Its finally officially over.
I bumped into him and his gal at Mas Ayu, our pitstop during an evening stroll.
I froze, like anesthetic was administered in my blood. My hands gripped Little habib's pram tight.
Hubby was uncomfortable too, but when I confirm to hubby that its okie, we decided to sit there for ice milo as originally plan.
They were having dinner with her parents and siblings. They looked very nice together, compatible.
He's a jerk. He turn, saw us yet he pretended that he didnt see us. Still the proud guy that he was 2 years ago ?
I knew that he already had someone else. But I was not ready to face them.
I tried to look calm and happy. Y would I not be happy ? But memories keep flooding as we sat there and drink ice milo.
We went home after that, I developed a slight fever. I hadn't seen him since our friends wedding...and and after solat magrib, I just had to burst our crying while hubby was saying doas.
Hubby touched my head and told me forget everything and not be sad anymore. I told him I was crying because I'm too happy..actually i don't know if I was happy or sad but I just needed to let it out.
Allah had made our meeting yesterday after 2 years a very good one. I'm sure he felt good too. Both of us, me and him, were in a very good position. He was with his gal and in laws , and I was with hubby ( the man I chose ) and our baby, my little pride and joy.
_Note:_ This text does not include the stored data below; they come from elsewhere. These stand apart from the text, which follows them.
-- ==== Sys2Proof/Machine/Transform.lean ====
section
/-! DEFINITION. The transform as a function of buffers, from 40_transform_function.md alone (R70 to R80): it knows
nothing of registers, steps or memory indices. What a run leaves in DST is stated against it (R109). -/

namespace Sys2Proof.Machine

open Sys2Proof

/-- A PixelBuffer: its dimensions and the sample of channel `c` at column `col` and row `row` (R9, R70). Only samples
with `col < width` and `row < height` belong to it. -/
structure PixelBuffer (n : Nat) where
  /-- Pixels in a row. -/
  width : Nat
  /-- Rows. -/
  height : Nat
  /-- The sample at a column, a row and a channel. -/
  sample : Nat → Nat → Fin 3 → BitVec n

/-- Step 1 (R73, R74): the sum of the four samples of the block of output `(x, y)`, as an integer. -/
def PixelBuffer.blockSum (b : PixelBuffer 16) (x y : Nat) (c : Fin 3) : Nat :=
  (b.sample (2 * x) (2 * y) c).toNat + (b.sample (2 * x + 1) (2 * y) c).toNat
    + (b.sample (2 * x) (2 * y + 1) c).toNat + (b.sample (2 * x + 1) (2 * y + 1) c).toNat

/-- Steps 2 to 4 (R75 to R78): divide by 256 and discard the fraction, then clamp at 255. -/
def outputSample (sum : Nat) : Nat := min (sum / 256) 255

/-- `transform(source)` (R70, R72, R78): half the width, half the height, one output sample for each block. -/
def transform (b : PixelBuffer 16) : PixelBuffer 8 where
  width := b.width / 2
  height := b.height / 2
  sample x y c := BitVec.ofNat 8 (outputSample (b.blockSum x y c))

/-- The buffer without its odd last column and row, "cropped to `(W - W%2) × (H - H%2)`" (R80); outside it there is
nothing, here 0. -/
def PixelBuffer.crop (b : PixelBuffer 16) : PixelBuffer 16 where
  width := b.width - b.width % 2
  height := b.height - b.height % 2
  sample col row c :=
    if col < b.width - b.width % 2 ∧ row < b.height - b.height % 2 then b.sample col row c else 0

/-- The buffer of `width` columns and `height` rows with the given pixels in row-major order (R31). -/
def PixelBuffer.ofPixels (pixels : List SrcPixel) (width height : Nat) : PixelBuffer 16 where
  width := width
  height := height
  sample col row c := chan16 (pixels.getD (row * width + col) 0) c

/-- The source buffer that SRC holds for the dimensions in the registers, by the layout of R31. -/
def State.sourceBuffer {accw dimw aw : Nat} (s : State accw dimw aw) : PixelBuffer 16 where
  width := s.regs.width.toNat
  height := s.regs.height.toNat
  sample col row c := chan16 (s.srcRead (BitVec.ofNat aw (row * s.regs.width.toNat + col))) c

end Sys2Proof.Machine
end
It could have been worse. I could have been alone, that would have been even more awkward or embarrassing.
It couldn't have been a better timing. Little Habib in a new pram and looking all clean and cute.
Its a blessing and I must be thankful that I married my hubby instead of him. I love my family and he has no room in my heart at all, since he is everything in her heart and hubby is everything in mine.